### TASK GOAL
Line tally for the word "tickAt": count the lines below that contain it and reply with the number alone.

━━ EXTRACTED MATERIAL

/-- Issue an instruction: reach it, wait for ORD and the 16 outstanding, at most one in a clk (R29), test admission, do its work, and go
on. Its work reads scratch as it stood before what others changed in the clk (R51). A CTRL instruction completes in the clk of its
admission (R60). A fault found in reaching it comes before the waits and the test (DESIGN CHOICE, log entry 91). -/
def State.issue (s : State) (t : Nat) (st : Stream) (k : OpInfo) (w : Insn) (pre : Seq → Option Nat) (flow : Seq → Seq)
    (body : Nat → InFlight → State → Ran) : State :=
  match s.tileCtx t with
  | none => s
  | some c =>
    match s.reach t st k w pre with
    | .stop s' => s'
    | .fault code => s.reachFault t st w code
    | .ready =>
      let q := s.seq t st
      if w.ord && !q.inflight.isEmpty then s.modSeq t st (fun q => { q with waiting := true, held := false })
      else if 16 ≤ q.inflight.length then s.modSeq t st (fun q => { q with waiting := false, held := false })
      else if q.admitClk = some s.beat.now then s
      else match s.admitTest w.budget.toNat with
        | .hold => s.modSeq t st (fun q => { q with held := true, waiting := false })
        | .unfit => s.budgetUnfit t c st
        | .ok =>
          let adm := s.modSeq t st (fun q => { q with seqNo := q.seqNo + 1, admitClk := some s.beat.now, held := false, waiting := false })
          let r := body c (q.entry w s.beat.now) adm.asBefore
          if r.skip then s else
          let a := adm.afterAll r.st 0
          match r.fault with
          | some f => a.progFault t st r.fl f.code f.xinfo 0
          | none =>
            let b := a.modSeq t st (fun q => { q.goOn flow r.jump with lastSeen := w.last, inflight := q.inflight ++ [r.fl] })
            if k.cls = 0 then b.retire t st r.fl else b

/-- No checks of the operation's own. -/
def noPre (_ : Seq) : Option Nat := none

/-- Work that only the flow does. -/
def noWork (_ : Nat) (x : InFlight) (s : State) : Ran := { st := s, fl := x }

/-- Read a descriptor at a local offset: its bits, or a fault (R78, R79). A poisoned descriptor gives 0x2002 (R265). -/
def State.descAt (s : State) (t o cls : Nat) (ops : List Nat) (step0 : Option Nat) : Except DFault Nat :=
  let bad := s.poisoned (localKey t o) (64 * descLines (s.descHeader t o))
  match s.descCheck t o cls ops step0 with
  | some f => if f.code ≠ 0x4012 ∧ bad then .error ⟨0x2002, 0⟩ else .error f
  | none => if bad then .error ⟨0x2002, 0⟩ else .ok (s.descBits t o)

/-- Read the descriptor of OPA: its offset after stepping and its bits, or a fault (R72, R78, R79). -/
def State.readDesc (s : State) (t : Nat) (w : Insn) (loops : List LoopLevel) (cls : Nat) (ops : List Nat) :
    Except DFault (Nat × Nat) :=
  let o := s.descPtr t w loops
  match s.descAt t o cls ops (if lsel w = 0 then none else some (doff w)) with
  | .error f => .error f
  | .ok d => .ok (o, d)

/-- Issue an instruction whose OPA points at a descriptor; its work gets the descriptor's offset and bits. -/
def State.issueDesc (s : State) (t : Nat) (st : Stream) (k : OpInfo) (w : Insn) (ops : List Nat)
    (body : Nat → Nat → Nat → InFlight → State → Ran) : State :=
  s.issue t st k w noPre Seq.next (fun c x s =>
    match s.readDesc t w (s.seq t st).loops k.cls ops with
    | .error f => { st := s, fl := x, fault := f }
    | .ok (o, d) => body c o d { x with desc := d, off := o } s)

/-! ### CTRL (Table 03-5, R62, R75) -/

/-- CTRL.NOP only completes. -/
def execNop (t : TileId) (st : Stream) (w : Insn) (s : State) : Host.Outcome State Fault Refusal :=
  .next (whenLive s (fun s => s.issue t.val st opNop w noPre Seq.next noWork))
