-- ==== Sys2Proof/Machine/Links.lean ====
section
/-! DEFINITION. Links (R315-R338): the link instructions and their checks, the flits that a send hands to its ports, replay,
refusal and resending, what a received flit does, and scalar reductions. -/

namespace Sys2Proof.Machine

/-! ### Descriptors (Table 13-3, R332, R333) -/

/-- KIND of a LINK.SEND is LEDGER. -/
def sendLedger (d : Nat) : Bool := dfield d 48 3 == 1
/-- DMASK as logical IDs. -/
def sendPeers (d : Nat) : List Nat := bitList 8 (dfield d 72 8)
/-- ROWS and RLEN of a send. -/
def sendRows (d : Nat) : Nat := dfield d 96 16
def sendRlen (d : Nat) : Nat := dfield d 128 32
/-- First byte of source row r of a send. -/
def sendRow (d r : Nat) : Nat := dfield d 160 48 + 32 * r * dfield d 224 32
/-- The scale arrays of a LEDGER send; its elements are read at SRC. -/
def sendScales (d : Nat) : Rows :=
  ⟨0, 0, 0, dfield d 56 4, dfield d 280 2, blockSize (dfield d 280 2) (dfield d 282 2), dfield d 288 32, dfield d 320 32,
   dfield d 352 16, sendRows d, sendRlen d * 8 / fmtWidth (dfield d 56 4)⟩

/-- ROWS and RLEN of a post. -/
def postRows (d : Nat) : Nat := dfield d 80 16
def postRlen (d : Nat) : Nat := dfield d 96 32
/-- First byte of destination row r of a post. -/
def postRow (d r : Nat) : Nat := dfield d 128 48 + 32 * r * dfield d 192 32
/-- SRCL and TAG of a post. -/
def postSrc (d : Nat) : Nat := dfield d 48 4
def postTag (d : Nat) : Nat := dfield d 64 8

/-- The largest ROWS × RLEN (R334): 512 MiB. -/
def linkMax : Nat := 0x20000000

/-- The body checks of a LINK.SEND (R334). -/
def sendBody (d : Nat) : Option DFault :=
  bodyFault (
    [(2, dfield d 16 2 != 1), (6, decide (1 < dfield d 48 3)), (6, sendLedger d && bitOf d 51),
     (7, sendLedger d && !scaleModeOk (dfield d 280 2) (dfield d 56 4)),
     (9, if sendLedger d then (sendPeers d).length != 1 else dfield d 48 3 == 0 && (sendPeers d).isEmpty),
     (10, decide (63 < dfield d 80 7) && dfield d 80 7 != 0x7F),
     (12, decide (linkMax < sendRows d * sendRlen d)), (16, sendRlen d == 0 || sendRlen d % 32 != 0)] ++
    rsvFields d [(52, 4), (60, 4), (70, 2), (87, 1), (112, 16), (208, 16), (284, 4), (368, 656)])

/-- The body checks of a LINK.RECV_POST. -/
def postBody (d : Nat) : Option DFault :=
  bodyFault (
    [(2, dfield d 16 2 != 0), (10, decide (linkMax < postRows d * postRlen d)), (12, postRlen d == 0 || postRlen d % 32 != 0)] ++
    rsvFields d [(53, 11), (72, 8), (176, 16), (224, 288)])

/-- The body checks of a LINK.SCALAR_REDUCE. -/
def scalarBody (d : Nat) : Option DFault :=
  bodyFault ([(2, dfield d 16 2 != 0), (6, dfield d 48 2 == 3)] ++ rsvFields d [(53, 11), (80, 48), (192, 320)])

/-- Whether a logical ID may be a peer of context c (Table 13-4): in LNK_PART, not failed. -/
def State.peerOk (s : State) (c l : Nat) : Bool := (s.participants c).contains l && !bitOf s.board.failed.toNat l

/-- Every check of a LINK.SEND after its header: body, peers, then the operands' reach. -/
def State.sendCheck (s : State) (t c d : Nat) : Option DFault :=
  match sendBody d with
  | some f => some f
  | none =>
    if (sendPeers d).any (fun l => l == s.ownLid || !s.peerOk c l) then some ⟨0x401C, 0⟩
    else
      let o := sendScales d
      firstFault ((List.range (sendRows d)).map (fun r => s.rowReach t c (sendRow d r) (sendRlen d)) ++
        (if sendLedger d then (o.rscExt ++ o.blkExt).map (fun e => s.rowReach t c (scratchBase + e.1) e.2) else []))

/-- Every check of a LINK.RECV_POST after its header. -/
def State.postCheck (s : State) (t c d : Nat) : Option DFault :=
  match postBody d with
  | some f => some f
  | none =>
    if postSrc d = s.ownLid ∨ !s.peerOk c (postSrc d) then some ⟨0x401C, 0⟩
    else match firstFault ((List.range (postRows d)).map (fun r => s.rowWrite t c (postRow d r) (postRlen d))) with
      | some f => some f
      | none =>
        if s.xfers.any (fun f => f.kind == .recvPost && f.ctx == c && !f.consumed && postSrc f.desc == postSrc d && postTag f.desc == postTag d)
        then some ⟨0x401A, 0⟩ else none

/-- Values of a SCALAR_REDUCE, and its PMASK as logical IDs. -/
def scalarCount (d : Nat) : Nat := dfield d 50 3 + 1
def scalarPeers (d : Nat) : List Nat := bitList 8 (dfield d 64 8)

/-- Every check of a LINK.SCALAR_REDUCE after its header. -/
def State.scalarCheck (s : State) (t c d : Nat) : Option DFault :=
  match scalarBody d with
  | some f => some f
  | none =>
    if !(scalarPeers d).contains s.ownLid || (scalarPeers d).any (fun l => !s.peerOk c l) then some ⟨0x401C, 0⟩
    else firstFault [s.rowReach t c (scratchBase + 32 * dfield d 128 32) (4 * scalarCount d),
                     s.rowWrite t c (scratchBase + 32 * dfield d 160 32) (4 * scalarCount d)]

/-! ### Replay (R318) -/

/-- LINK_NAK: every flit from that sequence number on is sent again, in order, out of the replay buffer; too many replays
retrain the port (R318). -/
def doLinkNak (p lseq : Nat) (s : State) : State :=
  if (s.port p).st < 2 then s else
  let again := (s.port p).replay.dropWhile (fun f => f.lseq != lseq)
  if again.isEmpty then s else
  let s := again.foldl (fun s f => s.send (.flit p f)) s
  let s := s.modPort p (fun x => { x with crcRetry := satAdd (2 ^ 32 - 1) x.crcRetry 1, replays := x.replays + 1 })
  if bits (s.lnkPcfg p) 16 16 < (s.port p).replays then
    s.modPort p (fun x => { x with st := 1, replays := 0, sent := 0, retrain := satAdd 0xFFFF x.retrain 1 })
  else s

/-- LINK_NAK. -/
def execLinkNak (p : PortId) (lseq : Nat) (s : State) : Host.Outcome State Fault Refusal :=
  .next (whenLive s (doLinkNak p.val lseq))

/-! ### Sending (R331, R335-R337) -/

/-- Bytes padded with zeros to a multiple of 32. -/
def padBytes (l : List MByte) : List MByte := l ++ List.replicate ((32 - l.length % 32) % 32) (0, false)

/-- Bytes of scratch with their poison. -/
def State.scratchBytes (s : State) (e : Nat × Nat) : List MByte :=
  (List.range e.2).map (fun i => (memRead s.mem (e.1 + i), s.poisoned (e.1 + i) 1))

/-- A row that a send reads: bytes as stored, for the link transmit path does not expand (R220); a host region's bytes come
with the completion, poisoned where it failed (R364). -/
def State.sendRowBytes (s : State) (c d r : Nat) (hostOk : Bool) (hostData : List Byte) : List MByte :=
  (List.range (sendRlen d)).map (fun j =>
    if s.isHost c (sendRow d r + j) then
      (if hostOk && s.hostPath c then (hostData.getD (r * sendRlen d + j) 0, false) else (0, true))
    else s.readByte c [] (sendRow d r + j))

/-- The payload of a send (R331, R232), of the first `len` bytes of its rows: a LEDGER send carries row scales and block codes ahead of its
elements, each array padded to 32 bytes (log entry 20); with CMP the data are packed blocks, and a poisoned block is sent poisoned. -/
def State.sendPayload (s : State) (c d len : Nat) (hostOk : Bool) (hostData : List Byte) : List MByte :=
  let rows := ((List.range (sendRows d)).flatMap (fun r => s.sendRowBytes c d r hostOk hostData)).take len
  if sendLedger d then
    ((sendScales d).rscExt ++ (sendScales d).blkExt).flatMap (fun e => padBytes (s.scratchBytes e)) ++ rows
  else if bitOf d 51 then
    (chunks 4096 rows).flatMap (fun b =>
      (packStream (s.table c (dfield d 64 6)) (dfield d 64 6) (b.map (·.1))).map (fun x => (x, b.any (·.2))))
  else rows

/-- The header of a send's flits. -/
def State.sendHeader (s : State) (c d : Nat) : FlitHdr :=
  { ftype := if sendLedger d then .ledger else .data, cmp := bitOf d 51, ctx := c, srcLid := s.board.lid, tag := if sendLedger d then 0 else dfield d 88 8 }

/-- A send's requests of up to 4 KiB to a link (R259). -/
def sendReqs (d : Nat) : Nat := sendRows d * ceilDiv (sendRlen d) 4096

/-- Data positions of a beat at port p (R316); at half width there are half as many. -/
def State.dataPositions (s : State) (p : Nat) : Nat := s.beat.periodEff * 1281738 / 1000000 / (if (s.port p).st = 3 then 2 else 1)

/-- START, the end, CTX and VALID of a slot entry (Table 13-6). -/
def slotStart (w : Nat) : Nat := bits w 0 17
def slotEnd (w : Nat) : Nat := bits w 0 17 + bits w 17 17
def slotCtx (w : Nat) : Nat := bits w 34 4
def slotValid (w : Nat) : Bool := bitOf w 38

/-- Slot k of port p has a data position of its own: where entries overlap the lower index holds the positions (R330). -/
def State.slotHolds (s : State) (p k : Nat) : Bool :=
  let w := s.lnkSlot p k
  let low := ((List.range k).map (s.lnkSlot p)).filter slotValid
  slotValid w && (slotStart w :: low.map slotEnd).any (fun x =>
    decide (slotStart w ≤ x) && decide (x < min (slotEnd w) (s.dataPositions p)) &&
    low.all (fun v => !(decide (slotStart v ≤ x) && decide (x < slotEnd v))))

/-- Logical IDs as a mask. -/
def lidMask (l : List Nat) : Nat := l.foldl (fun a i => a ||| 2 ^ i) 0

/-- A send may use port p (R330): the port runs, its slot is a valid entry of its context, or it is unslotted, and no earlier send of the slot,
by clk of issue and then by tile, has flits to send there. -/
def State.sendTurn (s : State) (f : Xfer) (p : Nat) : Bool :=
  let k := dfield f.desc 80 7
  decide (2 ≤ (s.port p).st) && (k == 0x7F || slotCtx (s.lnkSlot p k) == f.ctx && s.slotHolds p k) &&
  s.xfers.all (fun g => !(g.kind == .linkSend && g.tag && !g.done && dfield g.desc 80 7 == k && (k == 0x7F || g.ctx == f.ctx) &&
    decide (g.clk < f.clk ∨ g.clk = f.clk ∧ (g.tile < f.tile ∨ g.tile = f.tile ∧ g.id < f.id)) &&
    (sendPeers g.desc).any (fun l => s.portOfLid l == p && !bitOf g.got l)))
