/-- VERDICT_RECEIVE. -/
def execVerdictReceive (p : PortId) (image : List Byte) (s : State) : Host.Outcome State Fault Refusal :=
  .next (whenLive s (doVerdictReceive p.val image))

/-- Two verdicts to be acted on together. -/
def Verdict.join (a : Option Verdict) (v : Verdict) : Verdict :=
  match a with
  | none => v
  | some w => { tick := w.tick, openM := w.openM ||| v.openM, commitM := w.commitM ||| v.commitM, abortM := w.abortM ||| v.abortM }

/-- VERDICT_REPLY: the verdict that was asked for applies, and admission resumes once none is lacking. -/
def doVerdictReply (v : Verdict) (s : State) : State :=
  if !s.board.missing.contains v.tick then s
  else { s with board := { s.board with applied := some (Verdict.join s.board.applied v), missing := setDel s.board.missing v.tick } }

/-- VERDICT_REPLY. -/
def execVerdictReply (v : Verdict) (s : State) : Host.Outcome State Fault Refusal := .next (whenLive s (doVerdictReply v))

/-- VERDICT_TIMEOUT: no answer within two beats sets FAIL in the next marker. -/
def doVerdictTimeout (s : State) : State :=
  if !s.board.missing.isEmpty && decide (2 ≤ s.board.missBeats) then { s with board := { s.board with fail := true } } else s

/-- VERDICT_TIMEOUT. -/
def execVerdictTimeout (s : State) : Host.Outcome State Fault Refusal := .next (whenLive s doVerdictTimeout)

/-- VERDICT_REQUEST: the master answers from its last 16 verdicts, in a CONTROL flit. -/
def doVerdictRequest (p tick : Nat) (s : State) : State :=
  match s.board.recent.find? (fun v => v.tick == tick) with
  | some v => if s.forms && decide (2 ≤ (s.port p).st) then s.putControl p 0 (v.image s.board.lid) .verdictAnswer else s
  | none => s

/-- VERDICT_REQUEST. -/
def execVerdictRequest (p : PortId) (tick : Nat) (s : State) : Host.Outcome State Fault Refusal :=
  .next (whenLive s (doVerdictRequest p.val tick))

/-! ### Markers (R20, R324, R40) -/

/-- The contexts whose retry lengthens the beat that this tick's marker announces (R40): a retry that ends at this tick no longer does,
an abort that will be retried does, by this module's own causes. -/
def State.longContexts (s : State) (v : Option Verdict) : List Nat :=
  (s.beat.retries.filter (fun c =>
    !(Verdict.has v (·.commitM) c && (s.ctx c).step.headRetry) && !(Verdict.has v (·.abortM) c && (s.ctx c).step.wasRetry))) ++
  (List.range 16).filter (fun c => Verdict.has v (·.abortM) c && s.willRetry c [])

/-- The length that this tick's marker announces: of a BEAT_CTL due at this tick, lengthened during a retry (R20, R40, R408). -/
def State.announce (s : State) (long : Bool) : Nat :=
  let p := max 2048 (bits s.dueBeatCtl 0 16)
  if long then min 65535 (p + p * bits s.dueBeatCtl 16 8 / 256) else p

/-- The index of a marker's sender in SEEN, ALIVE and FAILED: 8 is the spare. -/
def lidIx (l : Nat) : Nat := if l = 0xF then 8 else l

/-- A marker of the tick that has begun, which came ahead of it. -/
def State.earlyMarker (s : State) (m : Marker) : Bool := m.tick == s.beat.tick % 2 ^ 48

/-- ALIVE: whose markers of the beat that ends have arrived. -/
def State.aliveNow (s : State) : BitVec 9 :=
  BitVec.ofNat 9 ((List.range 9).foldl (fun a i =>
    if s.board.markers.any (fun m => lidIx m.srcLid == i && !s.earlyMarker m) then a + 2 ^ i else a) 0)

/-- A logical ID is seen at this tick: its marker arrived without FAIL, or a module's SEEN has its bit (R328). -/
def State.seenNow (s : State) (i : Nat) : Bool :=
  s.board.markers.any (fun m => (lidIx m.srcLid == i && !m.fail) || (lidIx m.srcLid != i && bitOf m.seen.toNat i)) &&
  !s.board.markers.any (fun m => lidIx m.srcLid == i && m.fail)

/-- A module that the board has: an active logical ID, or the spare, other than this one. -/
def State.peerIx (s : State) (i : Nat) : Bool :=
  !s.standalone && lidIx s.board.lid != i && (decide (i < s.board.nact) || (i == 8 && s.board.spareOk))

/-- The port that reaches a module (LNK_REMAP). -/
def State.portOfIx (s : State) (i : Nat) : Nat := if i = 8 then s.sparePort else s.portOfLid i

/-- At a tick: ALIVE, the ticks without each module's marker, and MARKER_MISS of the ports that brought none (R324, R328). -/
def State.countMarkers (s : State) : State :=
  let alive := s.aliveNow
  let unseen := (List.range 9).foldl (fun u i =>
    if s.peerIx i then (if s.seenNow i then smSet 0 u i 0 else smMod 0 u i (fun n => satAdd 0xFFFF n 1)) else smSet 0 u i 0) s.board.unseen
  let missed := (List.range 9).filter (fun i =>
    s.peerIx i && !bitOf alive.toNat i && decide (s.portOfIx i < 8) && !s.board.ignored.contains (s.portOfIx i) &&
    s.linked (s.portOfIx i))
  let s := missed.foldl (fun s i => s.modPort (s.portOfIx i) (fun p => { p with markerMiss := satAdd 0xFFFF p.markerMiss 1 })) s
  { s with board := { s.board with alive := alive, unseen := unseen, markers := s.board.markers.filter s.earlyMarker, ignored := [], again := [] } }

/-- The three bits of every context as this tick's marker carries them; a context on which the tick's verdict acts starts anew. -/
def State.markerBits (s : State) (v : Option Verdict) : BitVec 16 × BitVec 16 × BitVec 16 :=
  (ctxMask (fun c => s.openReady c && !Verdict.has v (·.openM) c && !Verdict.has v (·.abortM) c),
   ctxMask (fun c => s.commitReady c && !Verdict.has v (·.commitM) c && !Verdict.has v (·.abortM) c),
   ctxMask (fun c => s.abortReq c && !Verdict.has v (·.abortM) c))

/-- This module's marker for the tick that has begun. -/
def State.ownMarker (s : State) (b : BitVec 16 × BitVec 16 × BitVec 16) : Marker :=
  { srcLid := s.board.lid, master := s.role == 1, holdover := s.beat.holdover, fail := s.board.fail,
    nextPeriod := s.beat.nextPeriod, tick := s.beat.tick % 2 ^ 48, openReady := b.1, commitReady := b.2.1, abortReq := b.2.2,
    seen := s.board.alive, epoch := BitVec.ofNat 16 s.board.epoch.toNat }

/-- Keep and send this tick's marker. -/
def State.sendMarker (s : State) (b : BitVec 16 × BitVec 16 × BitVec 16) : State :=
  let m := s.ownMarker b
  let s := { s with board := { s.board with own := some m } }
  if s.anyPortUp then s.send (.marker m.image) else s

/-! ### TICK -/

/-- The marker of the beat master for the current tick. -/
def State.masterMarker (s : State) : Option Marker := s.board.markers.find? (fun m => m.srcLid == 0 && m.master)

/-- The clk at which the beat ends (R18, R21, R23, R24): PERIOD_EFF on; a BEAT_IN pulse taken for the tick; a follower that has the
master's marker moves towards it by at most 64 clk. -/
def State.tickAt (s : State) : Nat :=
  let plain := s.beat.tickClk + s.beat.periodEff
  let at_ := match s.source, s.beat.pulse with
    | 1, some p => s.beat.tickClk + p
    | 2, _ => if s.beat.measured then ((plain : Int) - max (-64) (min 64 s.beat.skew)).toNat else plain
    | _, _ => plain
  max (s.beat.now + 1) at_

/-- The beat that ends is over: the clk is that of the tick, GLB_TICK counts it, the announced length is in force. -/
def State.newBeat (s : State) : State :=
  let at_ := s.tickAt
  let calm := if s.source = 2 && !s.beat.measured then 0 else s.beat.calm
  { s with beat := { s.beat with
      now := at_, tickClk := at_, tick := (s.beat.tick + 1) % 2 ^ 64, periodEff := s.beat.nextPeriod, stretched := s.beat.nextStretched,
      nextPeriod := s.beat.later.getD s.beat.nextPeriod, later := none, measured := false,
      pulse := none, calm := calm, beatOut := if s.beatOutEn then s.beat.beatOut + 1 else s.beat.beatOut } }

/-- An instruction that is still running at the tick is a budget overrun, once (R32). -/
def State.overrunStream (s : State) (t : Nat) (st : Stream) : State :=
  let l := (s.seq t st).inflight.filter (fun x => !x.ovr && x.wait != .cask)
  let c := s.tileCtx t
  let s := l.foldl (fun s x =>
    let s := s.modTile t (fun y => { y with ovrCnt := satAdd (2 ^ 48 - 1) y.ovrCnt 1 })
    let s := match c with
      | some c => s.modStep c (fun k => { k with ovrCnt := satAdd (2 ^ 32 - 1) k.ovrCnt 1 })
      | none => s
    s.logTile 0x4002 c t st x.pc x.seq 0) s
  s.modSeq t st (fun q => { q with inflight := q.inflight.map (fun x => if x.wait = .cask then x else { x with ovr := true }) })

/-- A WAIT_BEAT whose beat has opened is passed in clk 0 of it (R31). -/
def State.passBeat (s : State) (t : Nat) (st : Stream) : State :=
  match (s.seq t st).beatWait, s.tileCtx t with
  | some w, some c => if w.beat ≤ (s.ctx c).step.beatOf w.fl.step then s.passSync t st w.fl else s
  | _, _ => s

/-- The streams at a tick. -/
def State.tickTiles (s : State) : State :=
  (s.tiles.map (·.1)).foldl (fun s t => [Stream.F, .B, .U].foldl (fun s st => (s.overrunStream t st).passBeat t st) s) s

━━━━

### WRITTEN SOLUTION
2